**Data provided**
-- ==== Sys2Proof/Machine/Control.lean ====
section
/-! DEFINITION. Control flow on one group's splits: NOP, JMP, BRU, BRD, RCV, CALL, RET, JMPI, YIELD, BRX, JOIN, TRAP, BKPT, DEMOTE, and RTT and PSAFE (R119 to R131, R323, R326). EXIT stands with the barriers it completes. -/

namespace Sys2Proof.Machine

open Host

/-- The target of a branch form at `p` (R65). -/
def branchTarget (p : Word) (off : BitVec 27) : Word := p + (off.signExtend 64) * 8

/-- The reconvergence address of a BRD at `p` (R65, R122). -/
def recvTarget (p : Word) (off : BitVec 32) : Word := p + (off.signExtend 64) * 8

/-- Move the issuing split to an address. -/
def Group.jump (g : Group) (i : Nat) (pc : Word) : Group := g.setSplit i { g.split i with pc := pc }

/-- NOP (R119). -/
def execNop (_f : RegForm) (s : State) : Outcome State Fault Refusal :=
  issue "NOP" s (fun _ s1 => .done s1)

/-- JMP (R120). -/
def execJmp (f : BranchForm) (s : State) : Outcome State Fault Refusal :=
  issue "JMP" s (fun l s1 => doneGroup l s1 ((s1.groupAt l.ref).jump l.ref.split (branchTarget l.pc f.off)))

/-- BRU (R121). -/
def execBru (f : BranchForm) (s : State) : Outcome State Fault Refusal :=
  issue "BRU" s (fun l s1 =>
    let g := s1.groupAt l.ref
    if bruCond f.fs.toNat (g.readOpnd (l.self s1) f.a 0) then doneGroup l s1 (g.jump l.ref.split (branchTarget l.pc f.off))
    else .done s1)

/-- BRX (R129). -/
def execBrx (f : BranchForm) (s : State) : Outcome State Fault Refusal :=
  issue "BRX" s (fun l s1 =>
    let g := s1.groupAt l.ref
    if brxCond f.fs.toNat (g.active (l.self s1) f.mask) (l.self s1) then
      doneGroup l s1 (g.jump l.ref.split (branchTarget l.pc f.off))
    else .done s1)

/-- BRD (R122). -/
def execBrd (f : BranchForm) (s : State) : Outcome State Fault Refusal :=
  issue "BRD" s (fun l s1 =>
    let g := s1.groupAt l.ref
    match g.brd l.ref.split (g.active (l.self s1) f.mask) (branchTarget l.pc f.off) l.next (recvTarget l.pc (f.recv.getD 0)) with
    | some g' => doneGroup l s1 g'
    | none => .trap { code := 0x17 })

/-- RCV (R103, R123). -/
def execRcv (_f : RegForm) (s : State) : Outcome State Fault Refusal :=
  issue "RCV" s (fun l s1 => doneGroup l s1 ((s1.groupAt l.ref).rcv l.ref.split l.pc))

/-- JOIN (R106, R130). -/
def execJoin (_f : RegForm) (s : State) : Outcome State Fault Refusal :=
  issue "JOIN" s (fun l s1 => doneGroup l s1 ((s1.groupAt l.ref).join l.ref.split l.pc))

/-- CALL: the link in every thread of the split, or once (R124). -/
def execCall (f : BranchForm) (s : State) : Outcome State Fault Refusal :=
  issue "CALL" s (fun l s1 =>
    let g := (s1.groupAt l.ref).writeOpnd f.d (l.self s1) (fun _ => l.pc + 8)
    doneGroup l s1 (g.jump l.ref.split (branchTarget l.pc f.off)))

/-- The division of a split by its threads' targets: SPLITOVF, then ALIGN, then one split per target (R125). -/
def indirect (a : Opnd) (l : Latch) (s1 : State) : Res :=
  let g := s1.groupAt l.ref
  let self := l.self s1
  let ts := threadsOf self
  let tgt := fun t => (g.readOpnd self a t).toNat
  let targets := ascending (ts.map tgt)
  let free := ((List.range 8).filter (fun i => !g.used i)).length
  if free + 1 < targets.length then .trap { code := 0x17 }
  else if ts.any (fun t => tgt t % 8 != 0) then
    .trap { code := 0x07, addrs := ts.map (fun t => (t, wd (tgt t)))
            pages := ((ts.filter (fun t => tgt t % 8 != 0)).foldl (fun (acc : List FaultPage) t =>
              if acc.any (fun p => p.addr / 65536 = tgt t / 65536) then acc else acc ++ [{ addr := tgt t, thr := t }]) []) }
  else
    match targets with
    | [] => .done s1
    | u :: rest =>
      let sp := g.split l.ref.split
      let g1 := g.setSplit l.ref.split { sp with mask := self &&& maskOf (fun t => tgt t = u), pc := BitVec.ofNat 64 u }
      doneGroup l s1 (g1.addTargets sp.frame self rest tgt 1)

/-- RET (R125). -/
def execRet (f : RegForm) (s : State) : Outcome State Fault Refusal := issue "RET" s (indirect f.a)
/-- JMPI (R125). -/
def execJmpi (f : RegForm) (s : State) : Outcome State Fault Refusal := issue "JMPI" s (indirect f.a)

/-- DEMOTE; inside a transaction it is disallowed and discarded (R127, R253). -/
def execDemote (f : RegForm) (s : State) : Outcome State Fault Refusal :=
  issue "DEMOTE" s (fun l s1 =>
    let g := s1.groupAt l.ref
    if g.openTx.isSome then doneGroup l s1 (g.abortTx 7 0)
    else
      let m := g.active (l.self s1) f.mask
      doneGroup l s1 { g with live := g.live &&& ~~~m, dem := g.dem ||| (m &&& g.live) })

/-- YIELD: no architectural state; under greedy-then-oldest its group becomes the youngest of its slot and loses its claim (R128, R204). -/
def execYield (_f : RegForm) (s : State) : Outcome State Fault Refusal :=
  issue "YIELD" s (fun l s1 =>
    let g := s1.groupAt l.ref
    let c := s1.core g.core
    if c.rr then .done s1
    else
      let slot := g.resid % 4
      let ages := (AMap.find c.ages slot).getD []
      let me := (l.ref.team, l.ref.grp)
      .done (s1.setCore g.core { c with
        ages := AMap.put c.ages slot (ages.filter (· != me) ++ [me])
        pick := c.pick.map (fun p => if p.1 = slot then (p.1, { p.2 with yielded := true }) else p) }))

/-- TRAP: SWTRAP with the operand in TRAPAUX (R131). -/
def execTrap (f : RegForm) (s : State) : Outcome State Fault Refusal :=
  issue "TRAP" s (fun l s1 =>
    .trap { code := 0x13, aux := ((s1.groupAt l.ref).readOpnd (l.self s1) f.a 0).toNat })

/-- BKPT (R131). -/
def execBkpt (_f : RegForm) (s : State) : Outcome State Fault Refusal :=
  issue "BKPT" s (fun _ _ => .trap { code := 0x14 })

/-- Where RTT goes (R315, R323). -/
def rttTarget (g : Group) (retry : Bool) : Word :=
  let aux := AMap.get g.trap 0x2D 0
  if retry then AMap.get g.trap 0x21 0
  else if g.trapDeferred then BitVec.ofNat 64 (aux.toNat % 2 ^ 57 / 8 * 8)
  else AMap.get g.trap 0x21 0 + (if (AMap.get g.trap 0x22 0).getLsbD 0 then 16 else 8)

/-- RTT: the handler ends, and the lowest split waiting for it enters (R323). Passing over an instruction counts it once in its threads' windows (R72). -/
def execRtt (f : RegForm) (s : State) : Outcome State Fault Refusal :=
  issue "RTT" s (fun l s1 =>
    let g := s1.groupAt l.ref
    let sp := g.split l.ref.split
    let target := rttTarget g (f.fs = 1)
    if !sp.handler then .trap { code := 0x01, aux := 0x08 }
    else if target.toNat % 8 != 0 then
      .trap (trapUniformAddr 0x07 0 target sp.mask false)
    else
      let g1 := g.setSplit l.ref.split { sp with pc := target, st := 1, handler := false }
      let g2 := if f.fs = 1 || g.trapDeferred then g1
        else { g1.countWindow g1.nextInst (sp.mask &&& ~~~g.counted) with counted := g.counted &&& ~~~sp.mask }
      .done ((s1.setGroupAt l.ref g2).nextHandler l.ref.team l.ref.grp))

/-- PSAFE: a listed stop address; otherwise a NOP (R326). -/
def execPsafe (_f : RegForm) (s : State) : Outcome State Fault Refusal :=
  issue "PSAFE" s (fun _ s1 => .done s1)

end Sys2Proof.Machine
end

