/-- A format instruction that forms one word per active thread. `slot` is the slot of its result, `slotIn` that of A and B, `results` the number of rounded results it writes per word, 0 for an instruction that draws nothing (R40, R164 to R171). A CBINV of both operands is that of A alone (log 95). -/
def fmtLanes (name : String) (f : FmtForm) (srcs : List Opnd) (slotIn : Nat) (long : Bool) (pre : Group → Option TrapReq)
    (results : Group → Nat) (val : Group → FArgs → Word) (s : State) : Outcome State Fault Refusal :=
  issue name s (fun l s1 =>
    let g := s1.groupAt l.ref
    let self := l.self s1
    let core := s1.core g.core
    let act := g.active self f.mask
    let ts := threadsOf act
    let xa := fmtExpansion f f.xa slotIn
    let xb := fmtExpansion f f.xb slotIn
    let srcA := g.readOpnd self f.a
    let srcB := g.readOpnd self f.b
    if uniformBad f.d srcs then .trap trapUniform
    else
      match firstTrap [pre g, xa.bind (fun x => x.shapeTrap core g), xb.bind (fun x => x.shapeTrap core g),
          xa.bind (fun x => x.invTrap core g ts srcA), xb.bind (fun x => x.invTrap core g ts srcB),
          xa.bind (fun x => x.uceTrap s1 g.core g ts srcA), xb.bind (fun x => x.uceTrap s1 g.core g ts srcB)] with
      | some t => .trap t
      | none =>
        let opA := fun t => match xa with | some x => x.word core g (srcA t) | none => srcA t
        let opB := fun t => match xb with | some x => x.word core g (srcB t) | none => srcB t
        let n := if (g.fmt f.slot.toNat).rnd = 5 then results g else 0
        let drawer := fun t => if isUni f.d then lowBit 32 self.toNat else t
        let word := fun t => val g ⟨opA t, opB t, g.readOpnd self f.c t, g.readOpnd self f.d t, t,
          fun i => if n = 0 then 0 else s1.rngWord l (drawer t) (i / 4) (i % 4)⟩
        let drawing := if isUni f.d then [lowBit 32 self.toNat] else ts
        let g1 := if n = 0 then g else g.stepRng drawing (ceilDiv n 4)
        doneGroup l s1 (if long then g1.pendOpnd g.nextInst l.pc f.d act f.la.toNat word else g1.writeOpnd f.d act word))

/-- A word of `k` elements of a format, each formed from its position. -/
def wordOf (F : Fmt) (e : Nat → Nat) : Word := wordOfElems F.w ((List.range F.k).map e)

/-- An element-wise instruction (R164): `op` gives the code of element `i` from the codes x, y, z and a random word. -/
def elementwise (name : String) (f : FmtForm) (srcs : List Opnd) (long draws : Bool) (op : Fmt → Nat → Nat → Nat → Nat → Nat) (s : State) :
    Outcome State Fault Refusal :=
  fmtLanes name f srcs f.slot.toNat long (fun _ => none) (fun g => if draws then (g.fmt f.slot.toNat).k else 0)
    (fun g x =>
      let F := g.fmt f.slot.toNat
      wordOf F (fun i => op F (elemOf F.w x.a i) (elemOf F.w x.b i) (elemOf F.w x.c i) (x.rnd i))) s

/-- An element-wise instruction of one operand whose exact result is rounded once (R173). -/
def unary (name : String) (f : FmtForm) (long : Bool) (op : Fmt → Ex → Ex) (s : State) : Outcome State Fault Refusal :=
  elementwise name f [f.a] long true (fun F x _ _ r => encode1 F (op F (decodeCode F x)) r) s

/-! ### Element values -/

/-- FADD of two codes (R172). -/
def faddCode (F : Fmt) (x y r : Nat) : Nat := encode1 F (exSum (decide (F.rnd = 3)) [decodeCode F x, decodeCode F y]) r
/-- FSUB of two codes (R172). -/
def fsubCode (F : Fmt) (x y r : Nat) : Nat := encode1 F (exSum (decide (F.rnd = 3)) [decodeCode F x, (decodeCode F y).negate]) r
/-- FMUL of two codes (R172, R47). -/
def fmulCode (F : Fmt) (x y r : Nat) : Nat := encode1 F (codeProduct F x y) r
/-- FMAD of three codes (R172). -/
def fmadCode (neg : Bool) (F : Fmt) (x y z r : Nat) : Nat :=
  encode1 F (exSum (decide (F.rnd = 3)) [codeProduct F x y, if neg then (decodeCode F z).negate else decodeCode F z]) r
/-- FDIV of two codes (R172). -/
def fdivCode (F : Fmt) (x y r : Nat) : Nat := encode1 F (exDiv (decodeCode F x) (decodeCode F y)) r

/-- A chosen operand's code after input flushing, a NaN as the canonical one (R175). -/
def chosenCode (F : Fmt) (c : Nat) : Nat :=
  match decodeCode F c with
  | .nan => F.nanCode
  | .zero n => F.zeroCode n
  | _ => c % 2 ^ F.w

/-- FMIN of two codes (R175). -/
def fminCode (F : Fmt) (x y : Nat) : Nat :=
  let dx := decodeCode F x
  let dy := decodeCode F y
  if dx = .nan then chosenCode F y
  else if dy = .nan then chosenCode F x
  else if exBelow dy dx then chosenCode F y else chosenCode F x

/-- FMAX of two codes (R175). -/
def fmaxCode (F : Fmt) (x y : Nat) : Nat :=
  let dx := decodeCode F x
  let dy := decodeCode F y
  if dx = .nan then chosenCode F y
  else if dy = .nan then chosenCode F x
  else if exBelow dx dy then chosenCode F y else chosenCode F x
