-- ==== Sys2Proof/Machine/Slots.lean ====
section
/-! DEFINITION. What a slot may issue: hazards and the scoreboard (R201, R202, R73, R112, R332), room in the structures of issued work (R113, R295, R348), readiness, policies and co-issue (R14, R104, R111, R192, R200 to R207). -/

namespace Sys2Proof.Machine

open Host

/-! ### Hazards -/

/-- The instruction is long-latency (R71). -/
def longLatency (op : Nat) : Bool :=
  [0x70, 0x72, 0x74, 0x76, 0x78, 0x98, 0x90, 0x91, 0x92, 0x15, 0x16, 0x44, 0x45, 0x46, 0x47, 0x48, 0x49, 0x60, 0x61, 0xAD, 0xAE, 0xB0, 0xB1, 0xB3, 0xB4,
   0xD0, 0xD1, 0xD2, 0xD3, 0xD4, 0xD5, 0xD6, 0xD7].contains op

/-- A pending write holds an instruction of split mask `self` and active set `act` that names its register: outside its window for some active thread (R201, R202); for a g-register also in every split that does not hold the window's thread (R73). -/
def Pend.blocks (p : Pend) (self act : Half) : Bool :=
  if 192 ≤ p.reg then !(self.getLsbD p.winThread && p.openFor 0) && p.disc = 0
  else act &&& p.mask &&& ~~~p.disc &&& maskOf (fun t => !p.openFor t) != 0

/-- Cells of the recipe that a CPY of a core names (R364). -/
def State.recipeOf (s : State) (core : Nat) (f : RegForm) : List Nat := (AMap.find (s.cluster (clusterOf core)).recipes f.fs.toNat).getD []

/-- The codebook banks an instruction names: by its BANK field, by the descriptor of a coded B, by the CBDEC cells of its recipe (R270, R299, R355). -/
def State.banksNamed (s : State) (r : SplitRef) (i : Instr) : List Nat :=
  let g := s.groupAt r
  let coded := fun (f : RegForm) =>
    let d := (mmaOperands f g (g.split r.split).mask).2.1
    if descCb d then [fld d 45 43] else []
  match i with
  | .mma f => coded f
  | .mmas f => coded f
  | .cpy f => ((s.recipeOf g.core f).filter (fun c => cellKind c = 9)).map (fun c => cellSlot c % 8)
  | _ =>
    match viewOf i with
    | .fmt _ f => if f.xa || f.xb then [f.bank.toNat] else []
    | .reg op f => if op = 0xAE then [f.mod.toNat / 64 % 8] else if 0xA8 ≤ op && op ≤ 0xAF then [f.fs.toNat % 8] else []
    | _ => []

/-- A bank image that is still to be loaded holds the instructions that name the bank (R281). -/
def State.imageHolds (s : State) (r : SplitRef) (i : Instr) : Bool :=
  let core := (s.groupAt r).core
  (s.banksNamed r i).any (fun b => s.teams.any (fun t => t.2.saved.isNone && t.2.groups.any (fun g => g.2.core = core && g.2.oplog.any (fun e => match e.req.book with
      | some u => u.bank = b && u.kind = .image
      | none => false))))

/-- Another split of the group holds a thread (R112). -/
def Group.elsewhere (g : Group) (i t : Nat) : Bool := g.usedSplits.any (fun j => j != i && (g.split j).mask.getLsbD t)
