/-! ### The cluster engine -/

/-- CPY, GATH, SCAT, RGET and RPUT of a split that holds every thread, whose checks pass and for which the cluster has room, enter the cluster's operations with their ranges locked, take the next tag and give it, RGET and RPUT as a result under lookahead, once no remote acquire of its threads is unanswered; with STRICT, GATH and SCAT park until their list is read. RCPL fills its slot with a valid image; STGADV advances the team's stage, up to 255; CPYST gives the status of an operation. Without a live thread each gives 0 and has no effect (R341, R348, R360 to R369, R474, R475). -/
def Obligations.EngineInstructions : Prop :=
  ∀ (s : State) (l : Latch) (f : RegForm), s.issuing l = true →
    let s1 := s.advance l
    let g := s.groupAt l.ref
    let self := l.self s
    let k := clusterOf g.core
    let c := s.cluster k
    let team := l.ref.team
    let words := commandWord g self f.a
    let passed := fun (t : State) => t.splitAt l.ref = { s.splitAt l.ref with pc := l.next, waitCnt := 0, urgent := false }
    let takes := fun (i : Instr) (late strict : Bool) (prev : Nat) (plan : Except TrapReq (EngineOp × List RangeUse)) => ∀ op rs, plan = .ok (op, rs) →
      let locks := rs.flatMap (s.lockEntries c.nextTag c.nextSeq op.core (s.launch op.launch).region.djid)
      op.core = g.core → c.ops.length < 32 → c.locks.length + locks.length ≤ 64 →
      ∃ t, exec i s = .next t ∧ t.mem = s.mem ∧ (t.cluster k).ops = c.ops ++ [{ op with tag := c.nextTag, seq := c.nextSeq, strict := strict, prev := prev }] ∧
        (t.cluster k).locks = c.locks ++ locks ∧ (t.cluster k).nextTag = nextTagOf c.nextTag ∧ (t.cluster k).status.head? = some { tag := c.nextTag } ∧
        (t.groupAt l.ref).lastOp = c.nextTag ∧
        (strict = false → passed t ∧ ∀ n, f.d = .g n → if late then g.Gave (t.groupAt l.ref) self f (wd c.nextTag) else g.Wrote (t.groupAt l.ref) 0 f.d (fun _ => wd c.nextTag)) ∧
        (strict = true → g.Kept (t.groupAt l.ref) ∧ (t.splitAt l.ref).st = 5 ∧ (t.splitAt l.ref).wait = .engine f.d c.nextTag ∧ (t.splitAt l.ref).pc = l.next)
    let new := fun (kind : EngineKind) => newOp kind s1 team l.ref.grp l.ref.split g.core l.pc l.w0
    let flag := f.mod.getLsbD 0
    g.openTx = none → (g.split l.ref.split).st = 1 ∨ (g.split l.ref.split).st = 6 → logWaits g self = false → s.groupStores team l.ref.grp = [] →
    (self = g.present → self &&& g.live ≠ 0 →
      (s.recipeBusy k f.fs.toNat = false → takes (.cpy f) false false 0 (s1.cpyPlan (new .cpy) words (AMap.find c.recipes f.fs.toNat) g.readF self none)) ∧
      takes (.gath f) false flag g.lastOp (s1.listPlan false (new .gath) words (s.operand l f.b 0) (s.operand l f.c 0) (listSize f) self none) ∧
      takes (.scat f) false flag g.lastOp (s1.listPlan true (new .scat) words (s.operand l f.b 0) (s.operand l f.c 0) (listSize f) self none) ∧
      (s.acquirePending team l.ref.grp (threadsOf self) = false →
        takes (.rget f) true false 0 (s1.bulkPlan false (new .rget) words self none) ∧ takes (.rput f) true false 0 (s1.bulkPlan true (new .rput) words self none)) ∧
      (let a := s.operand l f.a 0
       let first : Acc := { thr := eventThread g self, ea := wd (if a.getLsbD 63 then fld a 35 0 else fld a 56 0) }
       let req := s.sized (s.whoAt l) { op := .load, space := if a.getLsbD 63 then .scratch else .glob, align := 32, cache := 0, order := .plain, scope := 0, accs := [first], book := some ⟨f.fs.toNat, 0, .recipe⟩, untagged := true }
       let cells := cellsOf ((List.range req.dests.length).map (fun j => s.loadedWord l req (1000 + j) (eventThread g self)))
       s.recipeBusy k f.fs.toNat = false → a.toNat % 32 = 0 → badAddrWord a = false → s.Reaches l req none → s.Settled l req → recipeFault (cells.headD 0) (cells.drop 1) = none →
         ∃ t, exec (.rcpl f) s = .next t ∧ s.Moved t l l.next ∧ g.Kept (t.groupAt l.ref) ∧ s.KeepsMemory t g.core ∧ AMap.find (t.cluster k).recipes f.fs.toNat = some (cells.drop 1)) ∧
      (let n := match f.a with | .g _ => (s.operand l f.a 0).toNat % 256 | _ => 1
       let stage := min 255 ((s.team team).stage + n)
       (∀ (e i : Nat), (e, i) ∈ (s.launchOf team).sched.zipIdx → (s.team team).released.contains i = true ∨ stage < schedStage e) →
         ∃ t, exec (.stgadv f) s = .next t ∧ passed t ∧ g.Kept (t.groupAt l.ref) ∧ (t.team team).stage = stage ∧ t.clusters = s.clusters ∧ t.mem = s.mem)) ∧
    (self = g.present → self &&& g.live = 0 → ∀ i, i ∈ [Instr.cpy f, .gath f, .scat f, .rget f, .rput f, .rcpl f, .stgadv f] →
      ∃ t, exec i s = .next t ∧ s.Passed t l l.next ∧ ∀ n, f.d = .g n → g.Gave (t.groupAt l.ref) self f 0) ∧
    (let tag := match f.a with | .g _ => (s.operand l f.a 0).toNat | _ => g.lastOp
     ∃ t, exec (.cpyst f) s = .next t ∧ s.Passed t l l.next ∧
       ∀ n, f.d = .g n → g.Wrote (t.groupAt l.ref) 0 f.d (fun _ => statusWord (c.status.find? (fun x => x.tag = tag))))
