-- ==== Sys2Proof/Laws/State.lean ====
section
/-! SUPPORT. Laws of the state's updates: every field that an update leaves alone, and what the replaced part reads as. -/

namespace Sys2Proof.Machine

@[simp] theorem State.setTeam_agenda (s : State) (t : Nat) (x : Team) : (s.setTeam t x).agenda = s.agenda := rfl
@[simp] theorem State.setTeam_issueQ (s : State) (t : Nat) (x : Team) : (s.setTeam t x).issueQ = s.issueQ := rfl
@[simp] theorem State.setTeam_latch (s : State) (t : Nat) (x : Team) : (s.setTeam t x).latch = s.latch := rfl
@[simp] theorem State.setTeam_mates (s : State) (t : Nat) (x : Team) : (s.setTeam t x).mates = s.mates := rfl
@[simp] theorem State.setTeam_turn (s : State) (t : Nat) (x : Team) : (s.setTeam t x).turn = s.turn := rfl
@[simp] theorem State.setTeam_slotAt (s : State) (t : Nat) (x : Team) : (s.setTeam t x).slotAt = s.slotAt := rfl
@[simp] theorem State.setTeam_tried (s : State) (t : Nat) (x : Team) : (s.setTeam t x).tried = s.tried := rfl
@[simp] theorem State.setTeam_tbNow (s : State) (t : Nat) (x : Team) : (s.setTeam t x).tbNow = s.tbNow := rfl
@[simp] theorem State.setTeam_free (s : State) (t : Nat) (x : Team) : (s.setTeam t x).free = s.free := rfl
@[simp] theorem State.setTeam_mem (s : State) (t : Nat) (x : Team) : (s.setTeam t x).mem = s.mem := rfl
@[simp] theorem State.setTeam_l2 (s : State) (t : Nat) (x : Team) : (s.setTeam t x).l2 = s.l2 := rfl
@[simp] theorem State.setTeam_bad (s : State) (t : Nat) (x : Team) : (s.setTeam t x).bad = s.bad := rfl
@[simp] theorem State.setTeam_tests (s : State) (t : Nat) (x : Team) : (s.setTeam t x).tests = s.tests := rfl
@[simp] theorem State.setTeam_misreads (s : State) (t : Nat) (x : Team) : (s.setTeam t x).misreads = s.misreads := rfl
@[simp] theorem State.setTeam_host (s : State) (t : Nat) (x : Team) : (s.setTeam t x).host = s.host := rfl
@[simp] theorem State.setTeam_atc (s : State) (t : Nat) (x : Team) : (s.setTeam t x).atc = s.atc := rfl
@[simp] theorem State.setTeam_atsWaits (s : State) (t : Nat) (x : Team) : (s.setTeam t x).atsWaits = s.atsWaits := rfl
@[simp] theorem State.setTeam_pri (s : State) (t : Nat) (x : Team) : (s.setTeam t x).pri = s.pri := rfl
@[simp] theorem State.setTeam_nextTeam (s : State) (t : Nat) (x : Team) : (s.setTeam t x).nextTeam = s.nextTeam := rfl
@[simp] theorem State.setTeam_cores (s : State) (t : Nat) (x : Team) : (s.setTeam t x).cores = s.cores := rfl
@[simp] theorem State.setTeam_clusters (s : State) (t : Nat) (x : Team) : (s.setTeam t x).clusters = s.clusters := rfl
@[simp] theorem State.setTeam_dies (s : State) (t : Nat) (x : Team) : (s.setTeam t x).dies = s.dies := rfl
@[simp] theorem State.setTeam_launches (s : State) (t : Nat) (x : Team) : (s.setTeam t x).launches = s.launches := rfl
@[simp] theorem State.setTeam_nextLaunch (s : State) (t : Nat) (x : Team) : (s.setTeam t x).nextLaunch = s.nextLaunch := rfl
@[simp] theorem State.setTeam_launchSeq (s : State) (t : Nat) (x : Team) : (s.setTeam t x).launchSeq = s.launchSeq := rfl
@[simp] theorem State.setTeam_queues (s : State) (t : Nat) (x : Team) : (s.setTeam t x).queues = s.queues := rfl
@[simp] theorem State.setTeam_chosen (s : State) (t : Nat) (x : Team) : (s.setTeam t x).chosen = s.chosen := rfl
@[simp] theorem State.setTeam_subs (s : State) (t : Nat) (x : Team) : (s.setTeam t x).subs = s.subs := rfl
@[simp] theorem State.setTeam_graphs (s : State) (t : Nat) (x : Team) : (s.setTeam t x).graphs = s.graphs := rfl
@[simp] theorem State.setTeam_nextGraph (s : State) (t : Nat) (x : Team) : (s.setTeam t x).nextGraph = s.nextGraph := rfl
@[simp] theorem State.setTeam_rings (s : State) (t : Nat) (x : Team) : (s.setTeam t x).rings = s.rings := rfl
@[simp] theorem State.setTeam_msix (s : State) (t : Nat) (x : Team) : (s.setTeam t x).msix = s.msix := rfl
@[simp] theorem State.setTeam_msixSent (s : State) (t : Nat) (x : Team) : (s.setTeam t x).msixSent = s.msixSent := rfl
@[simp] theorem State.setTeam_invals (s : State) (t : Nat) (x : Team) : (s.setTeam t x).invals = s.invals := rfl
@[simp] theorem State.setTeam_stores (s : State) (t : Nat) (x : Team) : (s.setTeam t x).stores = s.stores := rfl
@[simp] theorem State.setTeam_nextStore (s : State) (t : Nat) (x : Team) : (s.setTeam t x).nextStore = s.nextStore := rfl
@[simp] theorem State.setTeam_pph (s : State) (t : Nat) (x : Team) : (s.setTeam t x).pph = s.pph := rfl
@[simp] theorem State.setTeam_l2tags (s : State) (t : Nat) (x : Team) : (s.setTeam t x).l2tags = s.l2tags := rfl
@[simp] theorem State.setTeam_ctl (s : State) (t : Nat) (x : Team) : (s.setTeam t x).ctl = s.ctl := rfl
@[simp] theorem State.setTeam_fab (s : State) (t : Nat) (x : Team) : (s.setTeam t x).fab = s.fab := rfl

**The task**
Once the line with "def branchTarget (p" is found in the records above, print exactly that line and every line after it through the line with "NOP (R119). -/".

**Solved problem**
def branchTarget (p : Word) (off : BitVec 27) : Word := p + (off.signExtend 64) * 8

/-- The reconvergence address of a BRD at `p` (R65, R122). -/
def recvTarget (p : Word) (off : BitVec 32) : Word := p + (off.signExtend 64) * 8

/-- Move the issuing split to an address. -/
def Group.jump (g : Group) (i : Nat) (pc : Word) : Group := g.setSplit i { g.split i with pc := pc }

/-- NOP (R119). -/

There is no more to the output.